*EXERCISE AIM*:
Extract the full set of records, then give each one again exactly.

*INPUT MATERIAL*:
════════

-- ==== Sys2Proof/Tests/Slice0.lean ====
section
/-! SUPPORT. The model's own tests: small steps whose results are those of spec/95_test_vectors.md (the vector is named at
each), words written out from spec/30_encoding.md, and for every statement with hypotheses a state that meets them. -/

namespace Sys2Proof.Tests

open Sys2Proof Sys2Proof.Machine Sys2Proof.Claims

/-! Small states. -/

/-- A field of the next state, if there is one. -/
def after {α : Type} (o : Out) (f : State → α) : Option α :=
  match o with
  | .next s => some (f s)
  | .fault _ => none
  | .refused _ => none

/-- What an outcome is stuck on, if it is. -/
def stuckOn (o : Out) : Option EnvRequest :=
  match o with
  | .next _ => none
  | .fault (.envSilent r) => some r
  | .refused _ => none

theorem next_of_after {o : Out} (P : State → Prop) [DecidablePred P] (h : after o (fun t => decide (P t)) = some true) :
    ∃ t, o = .next t ∧ P t := by
  cases o with
  | next t => exact ⟨t, rfl, by simpa [after] using h⟩
  | fault r => cases h
  | refused r => cases h

/-- OPM with `bytes` written from offset 0 on. -/
def opmOf (bytes : List Byte) : Memory := bytes.zipIdx.map (fun p => (p.2, p.1))

/-- `01-1B-19-00-00-00` -/
def multicastText : List Byte :=
  [0x30, 0x31, 0x2D, 0x31, 0x42, 0x2D, 0x31, 0x39, 0x2D, 0x30, 0x30, 0x2D, 0x30, 0x30, 0x2D, 0x30, 0x30]

/-- `01-23-45-67-89-ab` -/
def lowerCaseText : List Byte :=
  [0x30, 0x31, 0x2D, 0x32, 0x33, 0x2D, 0x34, 0x35, 0x2D, 0x36, 0x37, 0x2D, 0x38, 0x39, 0x2D, 0x61, 0x62]

/-- `01-23-45` -/
def shortText : List Byte := [0x30, 0x31, 0x2D, 0x32, 0x33, 0x2D, 0x34, 0x35]

/-- A channel of vector L2.5 with the target `tmac`. -/
def channelWith (st : ChState) (vid : BitVec 16) (prio : BitVec 8) (tmac : Mac48) : Channel where
  valid := true
  state := st
  vid := vid
  prio := prio
  ifh := 2#32
  lmac := 0x020000AABBCC#48
  tmac := tmac

/-- The multicast target of L2.5. -/
def group : Mac48 := 0x011B19000000#48

/-- The unicast target of L2.5. -/
def station : Mac48 := 0x020000000001#48

/-- The machine after reset with slot 0 holding `c`. -/
def withChannel (c : Channel) : State := State.reset.setChannel 0 c

/-- The same with the parameters changed. -/
def withMode (m : RegTransitionMode) (s : State) : State := { s with params := { s.params with regTransition := m } }

/-- An ENV that answers one request of each kind, Ok. -/
def willing : EnvAnswers where
  parseEndpointUrl := [.ok { target := multicastText, vid := 0#16, prio := 0#8 }]
  resolveInterface := [.ok { ifh := 2#32, lmac := 0x020000AABBCC#48 }]
  allocateFrame := [.ok 7#32]
  transmit := [.ok ()]
  freeFrame := [()]
  joinGroup := [.ok ()]
  leaveGroup := [.ok ()]

/-- An ENV that answers one request of each kind with its error, where the request has one. -/
def unwilling : EnvAnswers where
  parseEndpointUrl := [.err]
  resolveInterface := [.err]
  allocateFrame := [.err]
  transmit := [.err]
  freeFrame := [()]
  joinGroup := [.err]
  leaveGroup := [.err]

/-- The machine after reset, about to perform `op`. -/
def about (op : HostOp) (s : State) : State := { s with inputs := [op] }

/-- A faulted block: FAULT = ILLEGAL_COMMAND with the word 0xF. -/
def faulted : State := { State.reset with fault := 1#32, faultInfo := 0xF#32 }

/-- OPEN with both descriptors in range and ADDR_KIND = 1: `url` at offset 0, two bytes, `if` at offset 0, two bytes. -/
def opening (env : EnvAnswers) : State :=
  { State.reset with arg0 := 0x00020000#32, arg1 := 0x00020000#32, arg2 := 1#32, opm := opmOf [0x65, 0x30], env := env }

/-- The same in FIXED mode, with the name `e0` and a range-breaking ARG1. -/
def openingFixed (env : EnvAnswers) : State :=
  { opening env with arg1 := 0xFFFFFFFF#32, params := { Params.default with ifaceName := .fixed [0x65, 0x30] } }

/-- SEND of the payload DE AD at offset 0 on slot 0. -/
def sending (c : Channel) (env : EnvAnswers) : State :=
  { withChannel c with arg0 := 0x00020000#32, opm := opmOf [0xDE, 0xAD], env := env }

/-- A PUBLISHER channel with VID 100, PRIO 5 (vector W8). -/
def tagged : Channel := channelWith .publisher 100#16 5#8 group

/-- A PUBLISHER channel with VID 0. -/
def untagged : Channel := channelWith .publisher 0#16 0#8 group

/-! Well-formedness: each check refuses an ill-formed term and accepts the terms at its bounds. -/

theorem test_params_default_legal : Params.default.Legal := by decide
theorem test_params_bounds_legal :
    Params.Legal { Params.default with numChannels := 1, opmBytes := 1 } ∧
      Params.Legal { Params.default with numChannels := 255, opmBytes := 65536 } := by decide
theorem test_no_channels_refused : ¬ Params.Legal { Params.default with numChannels := 0 } := by decide
theorem test_256_channels_refused : ¬ Params.Legal { Params.default with numChannels := 256 } := by decide
theorem test_no_opm_refused : ¬ Params.Legal { Params.default with opmBytes := 0 } := by decide
theorem test_65537_opm_bytes_refused : ¬ Params.Legal { Params.default with opmBytes := 65537 } := by decide
theorem test_slot_8_of_8_refused : ¬ Instr.WellFormed Params.default (.register 8#8) := by decide
theorem test_slot_7_of_8_accepted : Instr.WellFormed Params.default (.close 7#8) := by decide
theorem test_global_accepted : Instr.WellFormed Params.default .openChannel := by decide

════════

*WRITTEN RESPONSE*:
-- ==== Sys2Proof/Tests/Slice0.lean ====
section
/-! SUPPORT. The model's own tests: small steps whose results are those of spec/95_test_vectors.md (the vector is named at
each), words written out from spec/30_encoding.md, and for every statement with hypotheses a state that meets them. -/

namespace Sys2Proof.Tests

open Sys2Proof Sys2Proof.Machine Sys2Proof.Claims

/-! Small states. -/

/-- A field of the next state, if there is one. -/
def after {α : Type} (o : Out) (f : State → α) : Option α :=
  match o with
  | .next s => some (f s)
  | .fault _ => none
  | .refused _ => none

/-- What an outcome is stuck on, if it is. -/
def stuckOn (o : Out) : Option EnvRequest :=
  match o with
  | .next _ => none
  | .fault (.envSilent r) => some r
  | .refused _ => none

theorem next_of_after {o : Out} (P : State → Prop) [DecidablePred P] (h : after o (fun t => decide (P t)) = some true) :
    ∃ t, o = .next t ∧ P t := by
  cases o with
  | next t => exact ⟨t, rfl, by simpa [after] using h⟩
  | fault r => cases h
  | refused r => cases h

/-- OPM with `bytes` written from offset 0 on. -/
def opmOf (bytes : List Byte) : Memory := bytes.zipIdx.map (fun p => (p.2, p.1))

/-- `01-1B-19-00-00-00` -/
def multicastText : List Byte :=
  [0x30, 0x31, 0x2D, 0x31, 0x42, 0x2D, 0x31, 0x39, 0x2D, 0x30, 0x30, 0x2D, 0x30, 0x30, 0x2D, 0x30, 0x30]

/-- `01-23-45-67-89-ab` -/
def lowerCaseText : List Byte :=
  [0x30, 0x31, 0x2D, 0x32, 0x33, 0x2D, 0x34, 0x35, 0x2D, 0x36, 0x37, 0x2D, 0x38, 0x39, 0x2D, 0x61, 0x62]

/-- `01-23-45` -/
def shortText : List Byte := [0x30, 0x31, 0x2D, 0x32, 0x33, 0x2D, 0x34, 0x35]

/-- A channel of vector L2.5 with the target `tmac`. -/
def channelWith (st : ChState) (vid : BitVec 16) (prio : BitVec 8) (tmac : Mac48) : Channel where
  valid := true
  state := st
  vid := vid
  prio := prio
  ifh := 2#32
  lmac := 0x020000AABBCC#48
  tmac := tmac

/-- The multicast target of L2.5. -/
def group : Mac48 := 0x011B19000000#48

/-- The unicast target of L2.5. -/
def station : Mac48 := 0x020000000001#48

/-- The machine after reset with slot 0 holding `c`. -/
def withChannel (c : Channel) : State := State.reset.setChannel 0 c

/-- The same with the parameters changed. -/
def withMode (m : RegTransitionMode) (s : State) : State := { s with params := { s.params with regTransition := m } }

/-- An ENV that answers one request of each kind, Ok. -/
def willing : EnvAnswers where
  parseEndpointUrl := [.ok { target := multicastText, vid := 0#16, prio := 0#8 }]
  resolveInterface := [.ok { ifh := 2#32, lmac := 0x020000AABBCC#48 }]
  allocateFrame := [.ok 7#32]
  transmit := [.ok ()]
  freeFrame := [()]
  joinGroup := [.ok ()]
  leaveGroup := [.ok ()]

/-- An ENV that answers one request of each kind with its error, where the request has one. -/
def unwilling : EnvAnswers where
  parseEndpointUrl := [.err]
  resolveInterface := [.err]
  allocateFrame := [.err]
  transmit := [.err]
  freeFrame := [()]
  joinGroup := [.err]
  leaveGroup := [.err]

/-- The machine after reset, about to perform `op`. -/
def about (op : HostOp) (s : State) : State := { s with inputs := [op] }

/-- A faulted block: FAULT = ILLEGAL_COMMAND with the word 0xF. -/
def faulted : State := { State.reset with fault := 1#32, faultInfo := 0xF#32 }

/-- OPEN with both descriptors in range and ADDR_KIND = 1: `url` at offset 0, two bytes, `if` at offset 0, two bytes. -/
def opening (env : EnvAnswers) : State :=
  { State.reset with arg0 := 0x00020000#32, arg1 := 0x00020000#32, arg2 := 1#32, opm := opmOf [0x65, 0x30], env := env }

/-- The same in FIXED mode, with the name `e0` and a range-breaking ARG1. -/
def openingFixed (env : EnvAnswers) : State :=
  { opening env with arg1 := 0xFFFFFFFF#32, params := { Params.default with ifaceName := .fixed [0x65, 0x30] } }

/-- SEND of the payload DE AD at offset 0 on slot 0. -/
def sending (c : Channel) (env : EnvAnswers) : State :=
  { withChannel c with arg0 := 0x00020000#32, opm := opmOf [0xDE, 0xAD], env := env }

/-- A PUBLISHER channel with VID 100, PRIO 5 (vector W8). -/
def tagged : Channel := channelWith .publisher 100#16 5#8 group

/-- A PUBLISHER channel with VID 0. -/
def untagged : Channel := channelWith .publisher 0#16 0#8 group

/-! Well-formedness: each check refuses an ill-formed term and accepts the terms at its bounds. -/

theorem test_params_default_legal : Params.default.Legal := by decide
theorem test_params_bounds_legal :
    Params.Legal { Params.default with numChannels := 1, opmBytes := 1 } ∧
      Params.Legal { Params.default with numChannels := 255, opmBytes := 65536 } := by decide
theorem test_no_channels_refused : ¬ Params.Legal { Params.default with numChannels := 0 } := by decide
theorem test_256_channels_refused : ¬ Params.Legal { Params.default with numChannels := 256 } := by decide
theorem test_no_opm_refused : ¬ Params.Legal { Params.default with opmBytes := 0 } := by decide
theorem test_65537_opm_bytes_refused : ¬ Params.Legal { Params.default with opmBytes := 65537 } := by decide
theorem test_slot_8_of_8_refused : ¬ Instr.WellFormed Params.default (.register 8#8) := by decide
theorem test_slot_7_of_8_accepted : Instr.WellFormed Params.default (.close 7#8) := by decide
theorem test_global_accepted : Instr.WellFormed Params.default .openChannel := by decide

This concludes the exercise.